Carlos Afonso Monteiro (www.expresso.pt)
O êxito de uma rede social para <i>gays</i> Grindr

Joel Simkhai não tinha intenções de criar uma empresa. "Comecei sem modelo de negócio, sem plano, sem expectativas", disse o fundador do Grindr à revista "Inc". Mas certas ideias conseguem por si só converter-se em negócios rentáveis, e o Grindr é um exemplo disso mesmo.

Mas, afinal, o que é o Grindr? Uma rede social baseada numa aplicação móvel e voltada para os namoros. Até aqui nada de novo. Acontece que esta rede é reservada aos homens gays. Desde que foi lançada, em novembro de 2009, a aplicação já acumulou mais de três milhões de utilizadores e conta diariamente com a participação de 700 mil utilizadores.

Apesar de Joel Simkhai ter sido bem-sucedido antes sequer de adotar um plano de negócio, quando percebeu que tinha um soube aproveitá-lo, e começou em 2010 a criar o Blendr , um conceito semelhante ao Grindr mas "para todos" que foi oficialmente lançado em Setembro de 2011.

A ideia surgiu porque as amigas e os amigos heterossexuais de Joel Simkhai pediram-lhe repetidamente que fizesse "um Grindr para todos". Joel levou a ideia tão a sério que aumentou o tamanho da empresa e contratou uma equipa executiva antes de lançar o Blendr.

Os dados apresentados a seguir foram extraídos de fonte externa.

theorem test_write_64_W12_to_W16 :
    ∀ r ∈ ([(0, 0, 0x8D027F0098151B0F, 0x8D001F0098151B0F), (0, 0x8D001F0098151B0F, 0, 0x8D00000098000000),
      (0, 0x8D001F0098151B0F, 0x0101010101010101, 0x8D01010198010101),
      (2, 0, 0x1F1F171F1F10080F, 0x1F1F001F1F00080F)] : List (Int × Word × Word × Word)),
      stored (writeCsr .w64 r.2.2.1 (machine 8 r.1 1 .m r.2.1)) = r.2.2.2 := by decide

theorem test_write_32 :
    ∀ r ∈ ([(0, 0, 0, 0xFFFFFFFF, 0), (3, 0, 0, 0xFFFFFFFF, 0x9F9F9F), (5, 0, 0, 0xFFFFFFFF, 0x9F9F9F9F),
      (8, 0, 0x8D001F0098151B0F, 0x07070707, 0x8D001F0098070707), (2, 2, 0, 0x1F1F171F, 0x1F),
      (8, 0, 0x181D9B0F00000B11, 0x0F0F0F0F, 0x181D9B0F0F0F0F0F)] : List (Nat × Int × Word × Word × Word)),
      stored (writeCsr .w32 r.2.2.2.1 (machine r.1 r.2.1 0 .m r.2.2.1)) = r.2.2.2.2 := by decide

/-- 95 W15: the 32-bit READ does not show fields 4 to 7. -/
theorem test_read_32 : readCsr .w32 (machine 8 0 0 .m 0x8D001F0098070707) = 0x98070707 := by decide

/-! ## EntryVerdict (95_test_vectors.md 2.3: field, class, mode, match, verdict) -/

/-- Parameters under which every access matches entry 0, or none does. -/
def matching (b : Bool) : Params := ⟨8, 0, .regions (if b then [⟨0, 0, 99⟩] else []), .lowestNumbered, .successive⟩

theorem test_verdict_E1_to_E16 :
    ∀ r ∈ ([(0x1B, .load, .other 0, true, .noFault), (0x1B, .storeAmo, .other 0, true, .noFault),
      (0x1B, .fetch, .other 0, true, .fault), (0x1B, .fetch, .m, true, .noFault), (0x9B, .fetch, .m, true, .fault),
      (0x9B, .load, .m, true, .noFault), (0x00, .load, .other 0, true, .noMatch),
      (0x87, .fetch, .other 0, true, .noMatch), (0x98, .load, .m, true, .fault), (0x18, .load, .m, true, .noFault),
      (0x18, .load, .other 0, true, .fault), (0x0F, .storeAmo, .other 0, false, .noMatch),
      (0x0D, .storeAmo, .other 0, true, .fault), (0x0D, .load, .other 0, true, .noFault),
      (0x14, .fetch, .other 0, true, .noFault), (0x14, .load, .other 0, true, .fault)] :
      List (Byte × AccessClass × Priv × Bool × Verdict)),
      entryVerdict (matching r.2.2.2.1) 0 r.1 r.2.1 r.2.2.1 ⟨10⟩ 4 = r.2.2.2.2 := by decide

/-! ## Instructions (95_test_vectors.md programs P1 to P5, one instruction each) -/

/-- `rd` after one instruction, and the stored fields. -/
def result (rd : Nat) (i : Instr) (s : State) : Option (Word × Word) :=
  (nextState (exec i s)).map fun t => (readReg .w64 rd t, stored t)

/-- P1, first instruction. -/
theorem test_csrrw_P1 : result 6 (.csrrw 6 5) (withReg (machine 8 0 1 .m 0) 5 0x8D027F0098151B0F) =
    some (0, 0x8D001F0098151B0F) := by decide
/-- R118: with rd = rs1 the register and pmpcfg0 swap, filtered. -/
theorem test_csrrw_swap : result 5 (.csrrw 5 5) (withReg (machine 8 0 1 .m 0x1B0F) 5 0x1F02) =
    some (0x1B0F, 0x1F0F) := by decide
/-- P1, second instruction. -/
theorem test_csrrs_P1 : result 7 (.csrrs 7 0) (machine 8 0 1 .m 0x8D001F0098151B0F) =
    some (0x8D001F0098151B0F, 0x8D001F0098151B0F) := by decide
theorem test_csrrs_sets : result 7 (.csrrs 7 5) (withReg (machine 8 0 1 .m 0x0109) 5 0x1802) =
    some (0x0109, 0x190B) := by decide
/-- P2, at +16. -/
theorem test_csrrc_P2 : result 10 (.csrrc 10 11) (withReg (machine 8 0 1 .m 0x8D0000009800001B) 11 3) =
    some (0x8D0000009800001B, 0x8D00000098000018) := by decide
/-- R121's example; x0 is not written. -/
theorem test_csrrwi_P2 : result 0 (.csrrwi 0 0x0F) (machine 8 0 1 .m 0x8D0000009800001B) =
    some (0, 0x8D0000009800000F) := by decide
/-- P2, at +4: dropped. -/
theorem test_csrrsi_dropped : result 7 (.csrrsi 7 0x1A) (machine 8 0 1 .m 0x8D00000098000000) =
    some (0x8D00000098000000, 0x8D00000098000000) := by decide
/-- P2, at +8: accepted. -/
theorem test_csrrsi_accepted : result 8 (.csrrsi 8 0x1B) (machine 8 0 1 .m 0x8D00000098000000) =
    some (0x8D00000098000000, 0x8D0000009800001B) := by decide
/-- P2, at +12: dropped. -/
theorem test_csrrci_P2 : result 9 (.csrrci 9 1) (machine 8 0 1 .m 0x8D0000009800001B) =
    some (0x8D0000009800001B, 0x8D0000009800001B) := by decide
/-- P4: in the 32-bit format fields 4 to 7 stay, and rd holds the 32-bit value. -/
theorem test_csrrw_P4 : (nextState (exec (.csrrw 6 5) (withReg (machine 8 0 0 .m 0x181D9B0F00000B11) 5 0x0F0F0F0F))).map
    (fun t => (readReg .w32 6 t, stored t, t.pc)) = some (0x00000B11, 0x181D9B0F0F0F0F0F, 4) := by decide
/-- P5: outside M-mode the exception is raised, and nothing else changes. -/
theorem test_csrrw_P5 : nextState (exec (.csrrw 6 5) (machine 8 0 1 (.other 0) 0x1B0F)) =
    some ((machine 8 0 1 (.other 0) 0x1B0F).setRaised (some (.illegalInstruction 0x3A029373))) := by decide

/-! ## Steps -/

/-- The end state of P1, with the regions program P6 assumes and one access pending. -/
def scenario (a : Access) : State :=
  { machine 8 0 1 .m 0x8D001F0098151B0F with
    params := ⟨8, 0, .regions [⟨1, 0x80000000, 0x80000FFF⟩, ⟨3, 0x80001000, 0x80001FFF⟩], .lowestNumbered, .successive⟩
    agenda := [.access a] }

/-- What an access left raised, if the step has a next state. -/
def raisedBy (a : Access) : Option (Option Exception) := (nextState (step (scenario a))).map State.raised

/-- P6, steps 1 to 8. -/
theorem test_accesses_P6 :
    raisedBy ⟨.load 4, .other 0, ⟨0x80000010⟩⟩ = some none ∧
    raisedBy ⟨.store [1, 2, 3, 4], .other 0, ⟨0x80000010⟩⟩ = some none ∧
    raisedBy ⟨.fetch 4, .other 0, ⟨0x80000010⟩⟩ = some (some (.accessFault .fetch)) ∧
    raisedBy ⟨.fetch 4, .m, ⟨0x80000010⟩⟩ = some none ∧
    raisedBy ⟨.load 8, .m, ⟨0x80001000⟩⟩ = some (some (.accessFault .load)) ∧
    raisedBy ⟨.amo [0], .other 0, ⟨0x80001FFF⟩⟩ = some (some (.accessFault .storeAmo)) ∧
    raisedBy ⟨.load 4, .m, ⟨0x90000000⟩⟩ = some none ∧
    raisedBy ⟨.load 4, .other 0, ⟨0x90000000⟩⟩ = some (some (.accessFault .load)) := by decide

/-- The placed instruction is the very next one, straight after reset. -/
theorem test_first_instruction_after_reset :
    (nextState (step (State.reset.withFetchWord 32 0x3A029373))).isSome = true := by decide

theorem test_step_reads_little_endian :
    (nextState (step (withWord (machine 8 0 1 .m 0) 0x3A07D073))).map stored = some 0x0F := by decide

/-! ## Witnesses: concrete states and operands that meet the hypotheses of each statement -/

/-- An M-mode machine in the 64-bit format with eight entries, two of them locked, and `csrrw x6, pmpcfg0, x5` at its
pc. -/
def demo : State := withWord (withReg (machine 8 0 1 .m 0x8D001F0098151B0F) 5 0x1F) 0x3A029373

/-- The same in the 32-bit format. -/
def demo32 : State := demo.setMxl 0

/-- The same in another mode. -/
def demoUser : State := demo.setPriv (.other 0)

/-- A machine whose entry 3, which is locked without X, covers the pc. -/
def demoLockedOut : State :=
  { demo with params := ⟨8, 0, .regions [⟨3, 0, 99⟩], .lowestNumbered, .successive⟩ }

/-- A machine with a next move. -/
def doing (m : Move) (s : State) : State := s.setAgenda [m]

theorem witness_DecodeEncodeIsIdentity : (Instr.csrrw 31 31).wf = true ∧ (Instr.csrrci 0 31).wf = true := by decide
theorem witness_EncodeDecodeIsIdentity : decode 0x3A0D63F3 = .instr (.csrrsi 7 26) := by decide
theorem witness_WriteFieldFollowsItsThreeTests :
    (0x80 : Byte).getLsbD 7 = true ∧ ((0x02 : Byte).getLsbD 0 = false ∧ (0x02 : Byte).getLsbD 1 = true) ∧
    ((2 : Int) ≤ 2 ∧ (0x10 : Byte).extractLsb' 3 2 = 2) ∧
    ((0x7F : Byte).getLsbD 7 = false ∧ ¬((0x10 : Byte).getLsbD 0 = false ∧ (0x10 : Byte).getLsbD 1 = true) ∧
      ¬((2 : Int) ≤ 1 ∧ (0x10 : Byte).extractLsb' 3 2 = 2)) := by decide
theorem witness_LegalityIsKeptByAFieldWrite : legal 2 0x9F = true := by decide
theorem witness_SetAndClearCanBeDropped :
    (0x03 : Byte).getLsbD 1 = true ∧ (0x00 : Byte).getLsbD 0 = false ∧ (2 : Int) ≤ 2 ∧
    (0x07 : Byte).extractLsb' 3 2 = 0 := by decide
theorem witness_LockingAndClearingAnUnlockedField : (0x7F : Byte).getLsbD 7 = false := by decide
theorem witness_ReadReturnsTheFieldsOfTheFormat :
    inFormat .w32 3 ∧ inFormat .w64 7 ∧ ¬ inFormat .w32 4 := by decide
theorem witness_UnimplementedFieldsReadAsZero :
    (machine 3 0 1 .m 0x0F1B0F).cfgInv ∧ inFormat .w32 3 ∧ ¬ implemented (machine 3 0 1 .m 0x0F1B0F).params 3 := by
  decide
theorem witness_FieldsAreWrittenIndependently :
    (machine 8 0 1 .m 0x000F).params = (machine 8 0 1 .m 0x1B0F).params ∧
    (machine 8 0 1 .m 0x000F).cfg[(0 : Fin 8)] = (machine 8 0 1 .m 0x1B0F).cfg[(0 : Fin 8)] ∧
    (0x1F1F : Word).extractLsb' (8 * (0 : Fin 8).val) 8 = (0x001F : Word).extractLsb' (8 * (0 : Fin 8).val) 8 := by
  decide
theorem witness_WritingBackWhatWasReadChangesNothing : demo.cfgInv ∧ stored demo ≠ 0 := by decide
theorem witness_OperandsAreReadAtTheCurrentLength : (31 : Fin 32).val ≠ 0 ∧ 31 < 32 := by decide

/-- The hypotheses of the six statements of an instruction's result, in both formats. -/
theorem witness_instruction_results :
    (31 < 32 ∧ 0 < 32 ∧ demo.priv = .m ∧ formatAt demo.mxl .w64) ∧
    (0 < 32 ∧ 31 < 32 ∧ demo32.priv = .m ∧ formatAt demo32.mxl .w32) := by decide
theorem witness_ImmediateSetAndClearReachFieldZeroOnly :
    demo.cfgInv ∧ demo.priv = .m ∧ (nextState (exec (.csrrsi 7 16) demo)).isSome = true ∧
    (nextState (exec (.csrrci 7 4) demo)).isSome = true := by decide
theorem witness_OutsideMModeIllegalInstructionIsRaised : demoUser.priv ≠ .m := by decide
theorem witness_WithoutALengthTheAccessIsRefused :
    (demo.setMxl 2).priv = .m ∧ (demo.setMxl 2).mxl ≠ 0 ∧ (demo.setMxl 2).mxl ≠ 1 := by decide
theorem witness_AWrittenValueReadsBackUnlessLocked :
    demo.priv = .m ∧ formatAt demo.mxl .w64 ∧ demo.cfgInv ∧ inFormat .w64 0 ∧ implemented demo.params 0 ∧
    legal demo.params.pmpGranularity ((readReg .w64 5 demo).extractLsb' (8 * (0 : Fin 8).val) 8) = true ∧
    (nextState (exec (.csrrw 6 5) demo)).isSome = true ∧ ¬ demo.locked 0 ∧ demo.locked 7 ∧
    legal demo.params.pmpGranularity ((readReg .w64 5 demo).extractLsb' (8 * (7 : Fin 8).val) 8) = true := by decide
theorem witness_StepRunsTheDecodedInstruction :
    demo.instructionNext = true ∧ checkAccess demo .fetch demo.priv demo.insnAddr 4 = .permitted ∧
    demo.wordAtPc = some 0x3A029373 ∧ decode 0x3A029373 = .instr (.csrrw 6 5) := by decide
theorem witness_StepRunsTheDecodedInstruction_as_a_move :
    (doing .instruction demo).instructionNext = true ∧
    checkAccess (doing .instruction demo) .fetch .m ⟨0⟩ 4 = .permitted ∧
    (doing .instruction demo).wordAtPc = some 0x3A029373 := by decide
theorem witness_AFailedFetchRaisesAccessFault :
    demoLockedOut.instructionNext = true ∧
    checkAccess demoLockedOut .fetch demoLockedOut.priv demoLockedOut.insnAddr 4 = .faults := by decide
theorem witness_WordsOutsideTheMapAreRefused :
    (withWord demo 0x3A100073).instructionNext = true ∧
    checkAccess (withWord demo 0x3A100073) .fetch .m ⟨0⟩ 4 = .permitted ∧
    (withWord demo 0x3A100073).wordAtPc = some 0x3A100073 ∧
    (0x3A100073 : Insn) &&& 0xFFF0707F = 0x3A100073 ∧
    (∀ m ∈ ([0x3A001073, 0x3A002073, 0x3A003073, 0x3A005073, 0x3A006073, 0x3A007073] : List Insn),
      (0x3A100073 : Insn) ≠ m) :=
  ⟨by decide, by decide, by decide, by decide, by simp⟩
theorem witness_FetchingAnUnwrittenByteFaults :
    (demo.setPc 1).instructionNext = true ∧
    checkAccess (demo.setPc 1) .fetch (demo.setPc 1).priv (demo.setPc 1).insnAddr 4 = .permitted ∧
    (demo.setPc 1).wordAtPc = none := by decide
theorem witness_APlacedWordIsTheNextInstruction : decode (BitVec.ofNat 32 0x3A00F4F3) = .instr (.csrrci 9 1) := by decide
theorem witness_DisabledEntryMatchesNothing :
    (0x87 : Byte).extractLsb' 3 2 = 0 ∧ (0x87 : Byte).getLsbD 7 = true := by decide
theorem witness_VerdictDependsOnItsOwnFieldOnly :
    (machine 8 0 1 .m 0x0FFB).params = (machine 8 0 0 .m 0x1F9B).params ∧
    (machine 8 0 1 .m 0x0FFB).cfg[(0 : Fin 8)] &&& 0x9F = (machine 8 0 0 .m 0x1F9B).cfg[(0 : Fin 8)] &&& 0x9F := by
  decide
theorem witness_AnAmoThatPassesWPassesR :
    legal (matching true).pmpGranularity 0x1B = true ∧
    entryVerdict (matching true) 0 0x1B .storeAmo (.other 0) ⟨10⟩ 4 ≠ .fault := by decide
theorem witness_TheCheckIsTheCombinationOfTheVerdicts : demoLockedOut.cfgInv := by decide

As plataformas funcionam segundo o mesmo modelo mas são independentes. E, apesar da expansão, Joel garante que não se está a esquecer do Grindr, que continua a ganhar quase 10 mil utilizadores diários. Joel vê o Blendr como mais do mesmo, apesar do seu objetivo principal ter começado por, e continuar a ser, o Grindr.

Uma das claras diferenças que notou entre o Blendr e o Grindr é que as mulheres são mais preocupadas com questões de privacidade, e por isso o Blendr "foi criado com a privacidade em mente e decidimos dar controlo total ao utilizador".

As duas redes são autofinanciadas através de serviços premium (pagos) e anúncios expostos, mas Joel tem-se mostrado relutante em revelar os valores específicos das receitas. Segundo ele, não foi feito qualquer investimento em marketing e a rede cresceu graças ao "passa a palavra".

E agora começa a surgir a competição especializada, por via de outras redes semelhantes como Highlight, Glancee ou OkCupid, apesar do Grindr ainda ser o campeão da sua categoria.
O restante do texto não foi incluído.